2.3.1 Bootstrap the Regression (Case Resampling)

B <- 2000
n <- nrow(mtcars)

boot_coefs <- matrix(NA, nrow = B, ncol = length(coef_obs))
colnames(boot_coefs) <- names(coef_obs)

for (b in 1:B) {
idx <- sample(1:n, size = n, replace = TRUE)
dat_star <- mtcars[idx, ]
fit_star <- lm(mpg ~ wt + hp, data = dat_star)
boot_coefs[b, ] <- coef(fit_star)
}

boot_se <- apply(boot_coefs, 2, sd)
boot_bias <- colMeans(boot_coefs) - coef_obs

boot_se
## (Intercept)          wt          hp 
## 2.133899525 0.712481184 0.007534983
boot_bias
##   (Intercept)            wt            hp 
##  0.0507673972 -0.0127911937 -0.0008579728

2.3.2 Bootstrap Confidence Intervals for Regression Coefficients

alpha <- 0.05
boot_ci <- apply(boot_coefs, 2, quantile, probs = c(alpha/2, 1 - alpha/2))

boot_ci
##       (Intercept)        wt          hp
## 2.5%     33.04878 -5.333170 -0.04910424
## 97.5%    41.56600 -2.488106 -0.01991454

We can compare these with the usual t-based confidence intervals from summary(lm).

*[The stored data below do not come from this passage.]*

/-- The bound of LEASE_UNBIND with KIND 0x00: the largest bound of what the lease holds, of its LPDDR5X by the largest share on one site (15 R540). -/
def State.holdingBound (s : State) (n : Nat) : Nat :=
  let site := fun k => ((s.extents.filter (fun e => e.site == k && e.lease == n)).map (·.count)).sum
  let share := (List.range 8).foldl (fun m k => max m (site k)) 0
  let cores := s.cores.any (fun c => (s.fld (tcBind c.1) TC_BIND.MODE == 1 && s.fld (tcBind c.1) TC_BIND.HOLDER == n) || (s.fld (tcBind c.1) TC_BIND.MODE == 2 && (s.members c.1).contains n))
  let parts := (List.range 4).any (fun d => !(s.partsIn d n 0 96).isEmpty)
  let hcs := (List.range 64).any (fun k => s.hcLease k == some n)
  max (if s.frames.any (fun f => f.lease == n) then kindBound 0x04 0 else ms 1)
    (max (if cores || parts || hcs then kindBound 0x03 0 else ms 1) (if share == 0 then ms 1 else kindBound 0x06 share))

/-- The binding command in progress ends once every scrub it began has completed: the lease of a KIND 0x00 becomes FREE, its sessions and key go, and the reply is sent (15 R540). -/
def State.bindingEnd (s : State) : State :=
  match s.binding with
  | none => s
  | some b =>
    if !b.released || !s.scrubs.isEmpty || s.cores.any (fun c => c.2.scrubDue.isSome && c.2.switchAt.isNone) then s
    else
      let s := { s with binding := none }
      let s := if b.kind == 0 && b.opcode == 0x0303 then
          let s := (((s.setLeaseState b.lease 0).setFld (leaseCfg b.lease) LEASE_CFG.VC 0).setFld (leaseCfg b.lease) LEASE_CFG.SHARES 0).setFld (leaseCfg b.lease) LEASE_CFG.HCORES 0
          let s := { s with leaseKeys := tdel s.leaseKeys b.lease }
          (s.sessions.filter (fun x => x.2.lease == some b.lease)).foldl (fun s x => s.freeSession x.1) s
        else s
      s.reply b.ses ⟨b.seq, b.opcode, b.status, [], []⟩

/-- SCRUB_COMPLETE (05 R208-R210): the resource counts as bound from now on, and a binding command that waits for its scrubs may end. -/
def execScrubComplete (t : ScrubTarget) (s : State) : Host.Outcome State Fault Refusal := s.live fun s => .next (s.scrubDone t).bindingEnd

/-- A quiesce ended (15 R543-R546): STATE is ACTIVE again, and what waited for it goes on with the status given. -/
def State.quiesceEnd (s : State) (q : Quiesce) (st : Status) : State :=
  let s := (s.scopeHcs q.scope q.lease).foldl (fun s k => s.setFld (hcReg .HC_STATUS k) HC_STATUS.QUIESCED 1) { s with quiesces := s.quiesces.erase q }
  let all := fun (b : Binding) => b.kind == 0 && b.opcode == 0x0303
  let keep := match s.binding with | some b => q.job == .binding && all b | none => false
  let s := if q.scope == .all && !keep then s.setLeaseState q.lease 1 else s
  match q.job with
  | .none => s
  | .abort k seq => s.reply k ⟨seq, 0x0305, st, [], []⟩
  | .binding =>
    match s.binding with
    | none => s
    | some b =>
      let s := { s with binding := some { b with released := true, status := st } }
      let s := if b.opcode == 0x0305 then s
        else if b.kind == 0 then s.leaveAll b.lease
        else s.leave b.kind b.first b.count b.lease b.dest
      s.bindingEnd

/-- The oldest quiesce of a lease that `p` takes. -/
def State.quiesceOf (s : State) (n : Nat) (p : Quiesce → Bool) : Option Quiesce := s.quiesces.find? (fun q => q.lease == n && p q)

/-- QUIESCE_COMPLETE (15 R543, R546): the work has drained. -/
def execQuiesceComplete (lease : Fin 256) (s : State) : Host.Outcome State Fault Refusal := s.live fun s =>
  match s.quiesceOf lease.val s.quiet with
  | none => .next s
  | some q => .next (s.quiesceEnd q .ok)

/-- QUIESCE_TIMEOUT (15 R545): after 55,000 cycles what has not drained is forced, and the command that caused the quiesce replies ST_TIMEOUT. -/
def execQuiesceTimeout (lease : Fin 256) (s : State) : Host.Outcome State Fault Refusal := s.live fun s =>
  match s.quiesceOf lease.val (fun q => decide (q.since + 55000 ≤ s.now) && !s.quiet q) with
  | none => .next s
  | some q => .next ((s.force q).quiesceEnd q .timeout)

/-! The lease opcodes. -/

/-- What learning keeps for a lease as a new lease has it (18 R622, R623, R631): RNG_STEP, stream positions and snapshot figures at zero, and no snapshot (log 25). -/
def State.newTenant (s : State) (n : Nat) : State :=
  let other := fun (x : Nat × (Nat × Nat)) => x.1 / 16 != n
  let s := { s with
    snaps := s.snaps.filter (fun x => x.lease != n), streams := s.streams.filter other, records := s.records.filter (fun x => x.1 / 16 != n), leaseBorn := tset s.leaseBorn n s.now
    lastSnap := tdel s.lastSnap n, failures := tdel s.failures n, recovering := s.recovering.filter (fun m => m != n)
    prompts := s.prompts.filter (fun x => x.lease != n), completions := s.completions.filter (fun x => x.lease != n) }
  (((s.setReg ⟨.RNG_STEP, selSv0, n, 0⟩ 0).resetReg ⟨.SNAP_STAT, selSv0, n, 0⟩).resetReg ⟨.SNAP_RESTORE, selSv0, n, 0⟩)

/-- LEASE_CREATE (15 R538): a binding command. -/
def execLeaseCreate (q : DcpHdr) (lease : Fin 256) (vc shares : Nat) (seed : Word) (s : State) : Host.Outcome State Fault Refusal := s.live fun s =>
  if s.binding.isSome then .next s
  else .next (s.dcp q 0x0301 16 (q.dlen == 0) (2 ≤ vc && vc ≤ 7 && 1 ≤ shares && shares ≤ 65535) true (ms 1) (fun s _ _ =>
    let n := lease.val
    if s.leaseState n != 0 then (s, statusOut .state)
    else
      let s := (((s.resetReg (leaseCfg n)).setLeaseState n 1).setFld (leaseCfg n) LEASE_CFG.VC vc).setFld (leaseCfg n) LEASE_CFG.SHARES shares
      let s := s.setReg ⟨.LEASE_SEED, selSv0, n, 0⟩ seed
      let s := (List.range 64).foldl (fun s w => s.resetReg (acct n w)) { s with energyBytes := tdel s.energyBytes n }
      (s.newTenant n, statusOut .ok)))

/-- Whether a binding of cores waits for one that is marked for a spare and free (18 R616). -/
def State.bindWaits (s : State) (kind first count : Nat) : Bool :=
  let d := kindDie kind first
  (kind == 1 || kind == 2) && (kindList kind first count).any (fun i => s.marked.contains (coreKey d i) && s.fld (tcBind (coreKey d i)) TC_BIND.MODE == 0)

/-- LEASE_BIND (15 R540-R542): the resources are bound at once; a bind that names a core to be replaced by a spare waits for it, which counts toward its bound (18 R616). -/
def execLeaseBind (q : DcpHdr) (lease : Fin 256) (kind : Nat) (first count : Word) (s : State) : Host.Outcome State Fault Refusal := s.live fun s =>
  if s.binding.isSome then .next s
  else .next (s.dcp q 0x0302 24 (q.dlen == 0) true true (kindBound kind count.toNat) (fun s _ _ =>
    let g := s.groupRead kind first.toNat
    let s := g.1
    match firstFail [s.bindCheck kind first.toNat count.toNat none (some lease.val), need (!g.2) .range] with
    | some st => (s, statusOut st)
    | none => if s.bindWaits kind first.toNat count.toNat then (s, .waits 0) else (s.take kind first.toNat count.toNat lease.val, statusOut .ok)))

/-- A binding command that quiesces first: it runs on until its resources are free or bound anew (15 R542, R543). -/
def State.unbind (s : State) (q : DcpHdr) (op plen : Nat) (n : Nat) (dest : Option Nat) (kind first count : Nat) : State :=
  s.dcp q op plen (q.dlen == 0) true true (if kind == 0 then s.holdingBound n else kindBound kind count) (fun s k _ =>
    let g := if dest.isSome then s.groupRead kind first else (s, false)
    let s := g.1
    match firstFail [s.bindCheck kind first count (some n) dest, need (!g.2) .range] with
    | some st => (s, statusOut st)
    | none =>
      let s := { s with binding := some ⟨k, q.seq, op, n, dest, kind, first, count, false, .ok⟩ }
      (s.quiesceStart n (kindScope s kind first count) .state .binding, .runs))

/-- LEASE_UNBIND (15 R540-R543). -/
def execLeaseUnbind (q : DcpHdr) (lease : Fin 256) (kind : Nat) (first count : Word) (s : State) : Host.Outcome State Fault Refusal := s.live fun s =>
  if s.binding.isSome then .next s else .next (s.unbind q 0x0303 24 lease.val none kind first.toNat count.toNat)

3. Jackknife and Cross-Validation

3.1 Jackknife: Brief Theory

Jackknife is another resampling method, based on systematic deletion.

Given a statistic: \[ T = T(X_1, X_2, \ldots, X_n) \]

For each \(i = 1, \ldots, n\), remove \(X_i\) and recompute the statistic: \[ T^{(i)} = T(X_1, \ldots, X_{i-1}, X_{i+1}, \ldots, X_n) \]

Define the jackknife average: \[ \bar{T}^{(\cdot)} = \frac{1}{n} \sum_{i=1}^n T^{(i)} \]

Jackknife variance estimate: \[ \widehat{\text{Var}}_{JK}(T) = \frac{n-1}{n} \sum_{i=1}^n \left( T^{(i)} - \bar{T}^{(\cdot)} \right)^2 \]

Notes

  • In sample surveys, jackknife is often applied to complex estimators (e.g., ratios, weighted means, totals).
  • Each PSU (Primary Sampling Unit) or cluster can be treated as a jackknife unit.

3.2 Simulation: Jackknife Variance of a Sample Mean (Finite Population View)

  • Construct a finite population (e.g., 500 units).
  • Draw a Simple Random Sample (SRS).
  • Estimate the population mean.
  • Apply jackknife to estimate the variance of the mean.
# Finite population of size N

N <- 500
pop_y <- rnorm(N, mean = 50, sd = 10)  # e.g. income-like variable

# True population mean

mu_pop <- mean(pop_y)
mu_pop
## [1] 50.19899
# Draw a simple random sample without replacement (survey style)

n <- 50
s_idx <- sample(1:N, size = n, replace = FALSE)
y_s <- pop_y[s_idx]

# Sample mean (estimator of population mean)

t_hat <- mean(y_s)
t_hat
## [1] 48.21283

3.2.1 Jackknife for the Mean

# Jackknife leave-one-out estimates

t_jack <- numeric(n)

for (i in 1:n) {
t_jack[i] <- mean(y_s[-i])
}

t_bar_dot <- mean(t_jack)

# Jackknife variance

var_jack <- (n - 1) / n * sum((t_jack - t_bar_dot)^2)
se_jack  <- sqrt(var_jack)

list(
sample_mean = t_hat,
jackknife_se = se_jack
)
## $sample_mean
## [1] 48.21283
## 
## $jackknife_se
## [1] 1.457039

We can compare with the usual SRS variance estimator:

# Classical SE of mean for SRSWOR (finite population correction)

s2 <- var(y_s)
fpc <- (N - n) / (N - 1)
se_srs <- sqrt(s2 / n * fpc)

se_srs
## [1] 1.383653

3.3 Jackknife for a Ratio Estimator (Survey Flavour)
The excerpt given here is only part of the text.